Effects of Myopathy-causing Mutations on Tropomyosin Structure and Function

Tropomyosin determinants for actin binding have not been identified completely and the nature and position of residues involved in thin filament dynamics has not been established. To date a number of Tropomyosin mutations have been linked to several muscle diseases including cardiomyopathies and skeletal muscle myopathies.

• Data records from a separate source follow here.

-- ==== Sys2Proof/Laws/State.lean ====
section
/-! SUPPORT. One lemma per field per update of State, each true by rfl, so that no proof unfolds a record update. -/

namespace Sys2Proof.Machine

/-! ### setBusy -/

@[simp] theorem State.setBusy_op (b : Bool) (s : State) : (s.setBusy b).op = s.op := rfl
@[simp] theorem State.setBusy_width (b : Bool) (s : State) : (s.setBusy b).width = s.width := rfl
@[simp] theorem State.setBusy_height (b : Bool) (s : State) : (s.setBusy b).height = s.height := rfl
@[simp] theorem State.setBusy_status (b : Bool) (s : State) : (s.setBusy b).status = writeFlag 0 b s.status := rfl
@[simp] theorem State.setBusy_errcode (b : Bool) (s : State) : (s.setBusy b).errcode = s.errcode := rfl
@[simp] theorem State.setBusy_scanx (b : Bool) (s : State) : (s.setBusy b).scanx = s.scanx := rfl
@[simp] theorem State.setBusy_scany (b : Bool) (s : State) : (s.setBusy b).scany = s.scany := rfl
@[simp] theorem State.setBusy_pin (b : Bool) (s : State) : (s.setBusy b).pin = s.pin := rfl
@[simp] theorem State.setBusy_pout (b : Bool) (s : State) : (s.setBusy b).pout = s.pout := rfl
@[simp] theorem State.setBusy_imem (b : Bool) (s : State) : (s.setBusy b).imem = s.imem := rfl
@[simp] theorem State.setBusy_omem (b : Bool) (s : State) : (s.setBusy b).omem = s.omem := rfl
@[simp] theorem State.setBusy_config (b : Bool) (s : State) : (s.setBusy b).config = s.config := rfl
@[simp] theorem State.setBusy_race (b : Bool) (s : State) : (s.setBusy b).race = s.race := rfl
@[simp] theorem State.setBusy_draws (b : Bool) (s : State) : (s.setBusy b).draws = s.draws := rfl
@[simp] theorem State.setBusy_turns (b : Bool) (s : State) : (s.setBusy b).turns = s.turns := rfl
@[simp] theorem State.setBusy_replies (b : Bool) (s : State) : (s.setBusy b).replies = s.replies := rfl

/-! ### setDone -/

@[simp] theorem State.setDone_op (b : Bool) (s : State) : (s.setDone b).op = s.op := rfl
@[simp] theorem State.setDone_width (b : Bool) (s : State) : (s.setDone b).width = s.width := rfl
@[simp] theorem State.setDone_height (b : Bool) (s : State) : (s.setDone b).height = s.height := rfl
@[simp] theorem State.setDone_status (b : Bool) (s : State) : (s.setDone b).status = writeFlag 1 b s.status := rfl
@[simp] theorem State.setDone_errcode (b : Bool) (s : State) : (s.setDone b).errcode = s.errcode := rfl
@[simp] theorem State.setDone_scanx (b : Bool) (s : State) : (s.setDone b).scanx = s.scanx := rfl
@[simp] theorem State.setDone_scany (b : Bool) (s : State) : (s.setDone b).scany = s.scany := rfl
@[simp] theorem State.setDone_pin (b : Bool) (s : State) : (s.setDone b).pin = s.pin := rfl
@[simp] theorem State.setDone_pout (b : Bool) (s : State) : (s.setDone b).pout = s.pout := rfl
@[simp] theorem State.setDone_imem (b : Bool) (s : State) : (s.setDone b).imem = s.imem := rfl
@[simp] theorem State.setDone_omem (b : Bool) (s : State) : (s.setDone b).omem = s.omem := rfl
@[simp] theorem State.setDone_config (b : Bool) (s : State) : (s.setDone b).config = s.config := rfl
@[simp] theorem State.setDone_race (b : Bool) (s : State) : (s.setDone b).race = s.race := rfl
@[simp] theorem State.setDone_draws (b : Bool) (s : State) : (s.setDone b).draws = s.draws := rfl
@[simp] theorem State.setDone_turns (b : Bool) (s : State) : (s.setDone b).turns = s.turns := rfl
@[simp] theorem State.setDone_replies (b : Bool) (s : State) : (s.setDone b).replies = s.replies := rfl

In this thesis, we aimed to investigate the following tropomyosin mutations R90G, E163K, R167G, E240K, R244G and M2811 which have been shown to cause several severe skeletal muscle myopathies. We used various structural, biochemical and kinetic methods to assess the impact of these mutations on tropomyosin structure and biochemical properties. Fluorescence emission spectroscopy, and transient kinetics were used to assess the effect of these mutations on the equilibrium distribution and kinetics of transitions between different thin filament regulatory states. Overall the data demonstrated that: 1) all tropomyosin mutations except (E163K, E240K, M2811 and R90GR167G) affected the thermal stability of tropomyosin but not the a-helical coiled coil structure. 2) The size of the cooperative unit n was reduced by all tropomyosin mutations. 3) Tropomyosin mutations did not affect the proportion of thin filaments in the blocked state (at low Ca2+). 4) Tropomyosin mutations did affect the maximum observed rate constant of thin filament transition between the ON and OFF states. 5) Several tropomyosin mutations have affected tropomyosin-troponin binding affinity but none of the mutations had any effect on the actin binding affinity. Overall these results provide insight into the mechanism by which tropomyosin bind actin and troponin, tropomyosin related thin filament cooperativity and allosteric transitions.